Available data:
****************
-- ==== Sys2Proof/Machine/CmdPrograms.lean ====
section
/-! DEFINITION. Tile programs: the meaning of each command. -/

namespace Sys2Proof.Machine

/-- PROGRAM_WRITE (R211). -/
def execProgramWrite (cl : Fin 32) (k : Fin 16) (buf : Fin 2) (bytes : List Byte) (off : Fin 32768) (data : List Byte) (lim : BitVec 32) (s : State) : Host.Outcome State Fault Refusal :=
  s.onCluster cl (fun c => c.programWrite cl k buf bytes off data lim.toNat)

/-- TP_START (R209). -/
def execTpStart (cl : Fin 32) (k : Fin 16) (s : State) : Host.Outcome State Fault Refusal :=
  s.onCluster cl (fun c => c.tpStart cl k)

/-- TP_END (R209). -/
def execTpEnd (cl : Fin 32) (k : Fin 16) (core : BitVec 32) (noc : BitVec 32) (s : State) : Host.Outcome State Fault Refusal :=
  s.onCluster cl (fun c => (c.tpEnd cl k core.toNat noc.toNat).tpEndHalt cl k)

/-- WAIT (R206). -/
def execWait (cl : Fin 32) (k : Fin 16) (s : State) : Host.Outcome State Fault Refusal :=
  s.onCluster cl (fun c => c.tpWait cl k)

/-- SIGNAL (R206). -/
def execSignal (cl : Fin 32) (k : Fin 16) (s : State) : Host.Outcome State Fault Refusal :=
  s.onCluster cl (fun c => c.tpSignal cl k)

/-- LOOP (R207). -/
def execLoop (cl : Fin 32) (k : Fin 16) (s : State) : Host.Outcome State Fault Refusal :=
  s.onCluster cl (fun c => c.tpLoop cl k)

/-- END (R206). -/
def execProgEnd (cl : Fin 32) (k : Fin 16) (s : State) : Host.Outcome State Fault Refusal :=
  s.onCluster cl (fun c => c.tpEndCmd cl k)

end Sys2Proof.Machine
end

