-- ==== Sys2Proof/Machine/CmdScratch.lean ====
section
/-! DEFINITION. Scratchpads, commons and shelves: the meaning of each command. -/

namespace Sys2Proof.Machine

/-- SP_MOVE (R156). -/
def execSpMove (cl : Fin 32) (k : Fin 16) (s : State) : Host.Outcome State Fault Refusal :=
  s.onCluster cl (fun c => c.spMove cl k)

/-- SP_MOVE_DONE (R159). -/
def execSpMoveDone (cl : Fin 32) (k : Fin 16) (conflict : BitVec 32) (wait : BitVec 32) (s : State) : Host.Outcome State Fault Refusal :=
  s.onCluster cl (fun c => c.spMoveDone cl k conflict.toNat wait.toNat)

/-- SHELF_OPEN (R161). -/
def execShelfOpen (who : RegAgent) (sel : ShelfSel) (value : BitVec 64) (s : State) : Host.Outcome State Fault Refusal :=
  s.onChip (fun c => c.inside who (fun c => c.atShelf sel (fun c r => c.shelfOpen (c.mayOpen who r (shelfOfCfg value.toNat)) r (shelfOfCfg value.toNat))))

/-- SHELF_CLOSE (R167). -/
def execShelfClose (sel : ShelfSel) (value : BitVec 64) (s : State) : Host.Outcome State Fault Refusal :=
  s.onChip (fun c => c.atShelf sel (fun c r => c.shelfClose r (shelfOfCfg value.toNat)))

/-- SHELF_OP_CLAIM (R162). -/
def execShelfOpClaim (sel : ShelfSel) (units : BitVec 20) (s : State) : Host.Outcome State Fault Refusal :=
  s.onChip (fun c => c.atShelf sel (fun c r => c.shelfOpClaim r units.toNat))

/-- SHELF_OP_COMMIT (R162). -/
def execShelfOpCommit (sel : ShelfSel) (seq : BitVec 16) (s : State) : Host.Outcome State Fault Refusal :=
  s.onChip (fun c => c.atShelf sel (fun c r => c.shelfOpCommit r seq.toNat))

/-- SHELF_OP_RELEASE (R162). -/
def execShelfOpRelease (sel : ShelfSel) (seq : BitVec 16) (s : State) : Host.Outcome State Fault Refusal :=
  s.onChip (fun c => c.atShelf sel (fun c r => c.shelfOpRelease r seq.toNat))

/-- SHELF_CLAIM_GRANT (R162). -/
def execShelfClaimGrant (sel : ShelfSel) (s : State) : Host.Outcome State Fault Refusal :=
  s.onCluster (shelfRef sel).cluster (fun c => c.shelfGrant (shelfRef sel))

/-- SRAM_ECC_ERROR (R181). -/
def execSramEccError (site : SramSite) (ue : Bool) (s : State) : Host.Outcome State Fault Refusal :=
  s.onCluster (siteCluster site) (fun c => c.sramEcc ue site)

end Sys2Proof.Machine
end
****************
Prompt:
Reproduce, character for character, only the lines of the preceding data that start at the line with "s.onChip (fun c => c.atShelf sel (fun c r => c.shelfClose" and end at the line with "def execShelfOpClaim (sel", both included.

Your response:
  s.onChip (fun c => c.atShelf sel (fun c r => c.shelfClose r (shelfOfCfg value.toNat)))

/-- SHELF_OP_CLAIM (R162). -/
def execShelfOpClaim (sel : ShelfSel) (units : BitVec 20) (s : State) : Host.Outcome State Fault Refusal :=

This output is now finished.